SELANJUTNYA BAGAIMANA?

54 5 1
                                    

"Kalau gue suka sama satu bunga, bukan berarti gue harus memetiknya sekarang juga, kan?"

-Zahdan Adyatama Virendra.

"Kenapa nggak jadi mukul gue?" Tanya Zahdan setelah 10 menit saling diam. Dua laki-laki yang bersahabat itu duduk beriringan menghadap lapangan basket yang kosong.

"Kamu sendiri, kenapa tidak jujur kalau menyukai Kala? Kenapa tidak bicara?" ucap Arkhi bertanya balik. Amarah Arkhi memang sudah mereda, tapi tidak dengan ribuan pertanyaan yang masih saja berisik memenuhi kepalanya.

Zahdan menghembuskan nafasnya berat. Laki-laki yang duduk dengan siku berpangku pada lututnya itu berusaha menjadi dewasa kali ini, "Kalau gue suka sama satu bunga, bukan berarti gue harus petik bunga itu sekarang, kan?"

Arkhi diam. Laki-laki yang separuh hidupnya dipenuhi angka dan logika itu mencoba menelaah ucapan Zahdan. "Apa hubungannya dengan petik bunga?" Tanyanya.

Zahdan menoleh, begitu lekat matanya menatap sahabatnya itu, "Gue normal, Ar. Diumur segini, wajar kalau gue suka sama cewek. Tapi seperti yang lo tau, agama kita ngelarang buat kita menjalin hubungan tanpa arah yang jelas, kan?"

"Saya jelas, saya ingin membawa Kala sampai halal." Pungkas Arkhi tanpa menoleh.

Mata Zahdan menyipit seiring garis bibirnya yang melengkung membentuk senyuman, "Kapan?" Tanya Zahdan.

"Untuk sekarang mungkin belum, tapi nanti kalau saya sudah lulus dan siap untuk bertanggungjawab sepenuhnya." Jawab Arkhi penuh keyakinan.

Zahdan menyeringai, "Yakin?"

Arkhi menatap Zahdan dengan sorot penuh rasa tidak percaya. Dengan alasan apa Zahdan meragukan keyakinannya? Yang bahkan Arkhi sendiri tidak memiliki satu alasan pun untuk meragukan itu. "Yakin." ucapnya penuh penekanan.

"Gimana kalau ternyata yang Allah tulis sebagai takdir lo itu ternyata bukan dia? Gimana kalau ternyata perasaan kayak gini datang cuman buat menguji masa muda kita?"

Pertanyaan Zahdan itu seketika membuat Arkhi terdiam. Tidak mungkin ia menjawab menggunakan logikanya, sekalipun ia bisa mematahkan anggapan Zahdan dengan keseriusannya. Tapi Arkhi tidak ingin mendahului takdir.

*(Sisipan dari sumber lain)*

-- ==== Sys2Proof/Laws/Step.lean ====
section
/-! SUPPORT. What a step can do, said once: the inversion lemmas of the request port, the block's phase step, an
input and a step. -/

namespace Sys2Proof.Machine

/-- What an operation accepted in IDLE does (41 R130, R132; 42 R150, R155; 43 R176). -/
inductive Accepted (s : State) : Instr → State → Prop where
  | write (tap : Byte) : Accepted s (.write tap) (txnStart .write tap (emit (.req 0b010#3 tap) s))
  | shutdown (payload : Byte) :
      Accepted s (.shutdown payload) (txnStart .shutdown payload (emit (.req 0b011#3 payload) s))
  | incresUndef (delta : Byte) : s.block.wiper = none → Accepted s (.incres delta) (raiseFault .undefRead s)
  | incresReject (delta p : Byte) : s.block.wiper = some p → p.toNat < delta.toNat →
      Accepted s (.incres delta) (done .rejected (emit (.req 0b100#3 delta) s))
  | incres (delta p : Byte) : s.block.wiper = some p → delta.toNat ≤ p.toNat →
      Accepted s (.incres delta) (txnStart .write (p - delta) (emit (.req 0b100#3 delta) s))
  | decresUndef (delta : Byte) : s.block.wiper = none → Accepted s (.decres delta) (raiseFault .undefRead s)
  | decresReject (delta p : Byte) : s.block.wiper = some p → 255 < p.toNat + delta.toNat →
      Accepted s (.decres delta) (done .rejected (emit (.req 0b101#3 delta) s))
  | decres (delta p : Byte) : s.block.wiper = some p → p.toNat + delta.toNat ≤ 255 →
      Accepted s (.decres delta) (txnStart .write (p + delta) (emit (.req 0b101#3 delta) s))
  | getresUndef (arg : Byte) : s.block.wiper = none → Accepted s (.getres arg) (raiseFault .undefRead s)
  | getres (arg p : Byte) : s.block.wiper = some p →
      Accepted s (.getres arg)
        (done .ok
          { emit (.req 0b110#3 arg) s with
            block :=
              { (emit (.req 0b110#3 arg) s).block with
                resOhms := some (resistanceOhms s.params.ladderOhms s.params.wiperOhms p) } })

/-- The operation code of a host operation (30_encoding R73). -/
def hostOp : Instr → OpField
  | .reserved000 _ => 0b000#3
  | .init _ => 0b001#3
  | .write _ => 0b010#3
  | .shutdown _ => 0b011#3
  | .incres _ => 0b100#3
  | .decres _ => 0b101#3
  | .getres _ => 0b110#3
  | .reserved111 _ => 0b111#3
  | _ => 0b000#3

/-- Everything a host operation can do: a faulted block does not take it, a fault is raised by R206, INIT runs from
UNINIT, or another operation runs from IDLE. -/
theorem exec_host_cases {i : Instr} (hi : i.format = .hostop) (s : State) :
    (s.block.phase = .faulted ∧ exec i s = .next s) ∨
    (s.block.phase ≠ .faulted ∧ ∃ k, requestFault (hostOp i) s.block.phase = some k ∧
      exec i s = .next (raiseFault k s)) ∨
    (s.block.phase = .uninit ∧ ∃ arg, i = .init arg ∧ exec i s = .next (initFields arg s)) ∨
    (s.block.phase = .idle ∧ ∃ s', Accepted s i s' ∧ exec i s = .next s') := by
  have key : ∀ (op : OpField) (g : State → State), hostOp i = op → exec i s = onRequest op s g →
      (requestFault op s.block.phase = none → s.block.phase ≠ .faulted →
        (s.block.phase = .uninit ∧ ∃ arg, i = .init arg ∧ g s = initFields arg s) ∨
        (s.block.phase = .idle ∧ Accepted s i (g s))) →
      (s.block.phase = .faulted ∧ exec i s = .next s) ∨
      (s.block.phase ≠ .faulted ∧ ∃ k, requestFault (hostOp i) s.block.phase = some k ∧
        exec i s = .next (raiseFault k s)) ∨
      (s.block.phase = .uninit ∧ ∃ arg, i = .init arg ∧ exec i s = .next (initFields arg s)) ∨
      (s.block.phase = .idle ∧ ∃ s', Accepted s i s' ∧ exec i s = .next s') := by
    intro op g ho he hg
    rcases onRequest_cases op s g with ⟨h, h'⟩ | ⟨h, k, hk, h'⟩ | ⟨h, hn, h'⟩
    · exact .inl ⟨h, he.trans h'⟩
    · exact .inr (.inl ⟨h, k, by rw [ho]; exact hk, he.trans h'⟩)
    · rcases hg hn h with ⟨hp, arg, hi', hgs⟩ | ⟨hp, ha⟩
      · exact .inr (.inr (.inl ⟨hp, arg, hi', by rw [he, h', hgs]⟩))
      · exact .inr (.inr (.inr ⟨hp, _, ha, by rw [he, h']⟩))
  have idle : ∀ op : OpField, op ≠ opInit → requestFault op s.block.phase = none → s.block.phase ≠ .faulted →
      s.block.phase = .idle := by
    intro op h1 h2 h3
    rcases (requestFault_eq_none op _ h3).1 h2 with ⟨_, ⟨_, h⟩ | ⟨h, _⟩⟩
    · exact absurd h h1
    · exact h
  have reserved : ∀ op : OpField, opReserved op = true → requestFault op s.block.phase = none →
      s.block.phase ≠ .faulted → False := by
    intro op h1 h2 h3
    have := ((requestFault_eq_none op _ h3).1 h2).1
    rw [h1] at this
    cases this
  cases i with
  | reserved000 arg => exact key 0b000#3 (fun s => s) rfl rfl fun h1 h2 => (reserved _ rfl h1 h2).elim
  | reserved111 arg => exact key 0b111#3 (fun s => s) rfl rfl fun h1 h2 => (reserved _ rfl h1 h2).elim
  | init arg =>
    refine key opInit (initFields arg) rfl rfl fun h1 h2 => .inl ⟨?_, arg, rfl, rfl⟩
    rcases (requestFault_eq_none _ _ h2).1 h1 with ⟨_, ⟨h, _⟩ | ⟨_, h⟩⟩
    · exact h
    · exact absurd rfl h
  | write tap => exact key 0b010#3 (writeAccepted tap) rfl rfl fun h1 h2 => .inr ⟨idle _ (by decide) h1 h2, .write tap⟩
  | shutdown payload => exact key 0b011#3 (shutdownAccepted payload) rfl rfl fun h1 h2 => .inr ⟨idle _ (by decide) h1 h2, .shutdown payload⟩
  | incres delta =>
    refine key 0b100#3 (incresAccepted delta) rfl rfl fun h1 h2 => .inr ⟨idle _ (by decide) h1 h2, ?_⟩
    cases hw : s.block.wiper with
    | none => exact incresAccepted_undef hw ▸ .incresUndef delta hw
    | some p =>
      by_cases hd : p.toNat < delta.toNat
      · exact incresAccepted_reject hw hd ▸ .incresReject delta p hw hd
      · exact incresAccepted_move (delta := delta) hw (by omega) ▸ .incres delta p hw (by omega)
  | decres delta =>
    refine key 0b101#3 (decresAccepted delta) rfl rfl fun h1 h2 => .inr ⟨idle _ (by decide) h1 h2, ?_⟩
    cases hw : s.block.wiper with
    | none => exact decresAccepted_undef hw ▸ .decresUndef delta hw
    | some p =>
      by_cases hd : 255 < p.toNat + delta.toNat
      · exact decresAccepted_reject hw hd ▸ .decresReject delta p hw hd
      · exact decresAccepted_move (delta := delta) hw (by omega) ▸ .decres delta p hw (by omega)
  | getres arg =>
    refine key 0b110#3 (getresAccepted arg) rfl rfl fun h1 h2 => .inr ⟨idle _ (by decide) h1 h2, ?_⟩
    cases hw : s.block.wiper with
    | none => exact getresAccepted_undef hw ▸ .getresUndef arg hw
    | some p => exact getresAccepted_read hw ▸ .getres arg p hw
  | cmdNop00 => cases hi
  | cmdWritePot0 => cases hi
  | cmdWriteNopot => cases hi
  | cmdShutdownPot0 => cases hi
  | cmdShutdownNopot => cases hi
  | cmdNop11 => cases hi

@[simp] theorem hostOp_hostInstr (op : OpField) (arg : Byte) : hostOp (hostInstr op arg) = op := by
  have h : op = 0 ∨ op = 1 ∨ op = 2 ∨ op = 3 ∨ op = 4 ∨ op = 5 ∨ op = 6 ∨ op = 7 := by
    revert op
    decide
  rcases h with rfl | rfl | rfl | rfl | rfl | rfl | rfl | rfl <;> rfl

/-- A host operation on which R206 finds a fault raises it. -/
theorem exec_host_fault {i : Instr} (hi : i.format = .hostop) {s : State} {k : FaultKind}
    (hp : s.block.phase ≠ .faulted) (hk : requestFault (hostOp i) s.block.phase = some k) :
    exec i s = .next (raiseFault k s) := by
  rcases exec_host_cases hi s with ⟨h, _⟩ | ⟨_, k', h1, h2⟩ | ⟨h, arg, rfl, _⟩ | ⟨h, s', ha, _⟩
  · exact absurd h hp
  · rw [hk] at h1
    cases h1
    exact h2
  · rw [h] at hk
    simp [requestFault, hostOp, opInit, opReserved, Phase.isTransaction] at hk
  · rw [h] at hk
    cases ha <;> simp [requestFault, hostOp, opInit, opReserved, Phase.isTransaction] at hk

/-- The request port only ever decodes to a host operation. -/
theorem decodeHost_format (w : ReqWord) : (decodeHost w).format = .hostop := by
  unfold decodeHost hostInstr
  split <;> rfl

/-- Everything the block's phase step can do. -/
theorem blockStep_cases {s s' : State} (h : blockStep s = .next s') :
    (s.block.phase = .csAssert ∧ s' = csAssert s) ∨
    (s.block.phase = .waitTx ∧ s.transport.txFree = true ∧ s' = { s with block := { s.block with phase := .submit } }) ∨
    (s.block.phase = .waitTx ∧ s.transport.txFree = false ∧ ∃ n, s.params.xportTimeout = some n ∧ s' = failedPoll n s) ∨
    (s.block.phase = .submit ∧ s' = submit s) ∨
    (s.block.phase = .waitRx ∧ s.transport.rxAvail = true ∧
      s' = { s with block := { s.block with phase := .csDeassert } }) ∨
    (s.block.phase = .waitRx ∧ s.transport.rxAvail = false ∧
      ∃ n, s.params.xportTimeout = some n ∧ s' = failedPoll n s) ∨
    (s.block.phase = .csDeassert ∧ closeFrame (csDeassert s) = .next s') ∨
    (s.block.phase = .drain ∧ s' = drain s) ∨
    (s.block.phase = .commit ∧ s' = commit s) := by
  unfold blockStep at h
  cases hp : s.block.phase <;> simp only [hp, reduceCtorEq, Host.Outcome.next.injEq] at h
  · exact .inl ⟨rfl, h.symm⟩
  · rcases awaitPhase_cases s.transport.txFree .submit s with ⟨hr, he⟩ | ⟨_, _, he⟩ | ⟨hr, n, hn, he⟩ <;>
      rw [he] at h <;> cases h
    · exact .inr (.inl ⟨rfl, hr, rfl⟩)
    · exact .inr (.inr (.inl ⟨rfl, hr, n, hn, rfl⟩))
  · exact .inr (.inr (.inr (.inl ⟨rfl, h.symm⟩)))
  · rcases awaitPhase_cases s.transport.rxAvail .csDeassert s with ⟨hr, he⟩ | ⟨_, _, he⟩ | ⟨hr, n, hn, he⟩ <;>
      rw [he] at h <;> cases h
    · exact .inr (.inr (.inr (.inr (.inl ⟨rfl, hr, rfl⟩))))
    · exact .inr (.inr (.inr (.inr (.inr (.inl ⟨rfl, hr, n, hn, rfl⟩)))))
  · exact .inr (.inr (.inr (.inr (.inr (.inr (.inl ⟨rfl, h⟩))))))
  · exact .inr (.inr (.inr (.inr (.inr (.inr (.inr (.inl ⟨rfl, h.symm⟩)))))))
  · exact .inr (.inr (.inr (.inr (.inr (.inr (.inr (.inr ⟨rfl, h.symm⟩)))))))

/-- Everything one act can do. -/
theorem takeInput_cases {e : Input} {s s' : State} (h : takeInput e s = .next s') :
    (∃ req, e = .request req ∧ exec (decodeHost req) s = .next s') ∨
    (e = .block ∧ blockStep s = .next s') ∨
    (∃ b, e = .txFree b ∧ s' = { s with transport := { s.transport with txFree := b } }) ∨
    (∃ w, e = .receive w ∧ s.transport.rxOwed = true ∧
      s' = { s with transport := { s.transport with rxAvail := true, rxWord := w, rxOwed := false } }) ∨
    (e = .reset ∧ s' = resetBlock s) ∨
    (e = .powerUp ∧ s' = devicePowerUp s) ∨
    (e = .busError ∧ s' = busError s) ∨
    (∃ w, e = .frame w ∧ deviceReads w s = .next s') := by
  cases e with
  | request req => exact .inl ⟨req, rfl, h⟩
  | block => exact .inr (.inl ⟨rfl, h⟩)
  | txFree b => exact .inr (.inr (.inl ⟨b, rfl, by cases h; rfl⟩))
  | receive w =>
    simp only [takeInput, receiveWord] at h
    split at h
    · exact .inr (.inr (.inr (.inl ⟨w, rfl, ‹_›, by cases h; rfl⟩)))
    · cases h
  | reset => exact .inr (.inr (.inr (.inr (.inl ⟨rfl, by cases h; rfl⟩))))
  | powerUp => exact .inr (.inr (.inr (.inr (.inr (.inl ⟨rfl, by cases h; rfl⟩)))))
  | busError => exact .inr (.inr (.inr (.inr (.inr (.inr (.inl ⟨rfl, by cases h; rfl⟩))))))
  | frame w => exact .inr (.inr (.inr (.inr (.inr (.inr (.inr ⟨w, rfl, h⟩))))))

/-- A step is the block's own step when no input is left, and the first input's act otherwise. -/
theorem step_cases {s s' : State} (h : step s = .next s') :
    (s.inputs = [] ∧ blockStep s = .next s') ∨
    (∃ e rest, s.inputs = e :: rest ∧ takeInput e { s with inputs := rest } = .next s') := by
  unfold step nextAct at h
  split at h
  · exact .inl ⟨‹_›, h⟩
  · exact .inr ⟨_, _, ‹_›, h⟩

end Sys2Proof.Machine
end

"Gue nggak maksa lo buat balik jadi Arkhi yang gue kenal dulu. Apapun yang jadi keputusan lo, gue tetep sahabat lo."

Setelah mengucapkan kalimat itu, Zahdan pun berdiri. Ia berniat untuk segera beranjak dari tempat yang atmosfernya semakin dingin itu. Sungguh, ia takut emosi Arkhi akan memuncak lagi. Bukan soal nyali, tapi persahabatan mereka yang lebih berarti.

"Adan!" Teriak Arkhi seraya berdiri dan memutar badannya ke arah Zahdan pergi. "Kalau waktunya sudah tepat, itu berarti kamu akan memetik bunga itu?"

Zahdan menoleh, "Tergantung, kalau emang bunga itu bukan takdir gue, dia nggak bakal jadi milik gue juga." Usai menjawab pertanyaan itu, Zahdan melanjutkan langkahnya.

"Adan!" Panggil Arkhi lagi.

Kedua pundak Zahdan merosot seiring nafasnya yang berhembus berat, "Apa lagi?"

"Kenapa kamu tadi tidak balik memukul saya?" sambungnya.

Zahdan tersenyum hambar, "Cita-cita gue jadi arsitek, dan arsitek harus bisa rendah hati dan sabar biar bisa memahami manusia, bangunan, dan fenomena disekitarnya. Kalau ngadepin lo aja gue nggak bisa sabar, gimana gue mau berhadapan sama klien di masa depan?"

Arkhi mengangguk setuju, "Terimakasih," katanya.

"Buat?"

"Saya tidak tahu, tapi rasanya saya harus berterimakasih untuk banyak hal."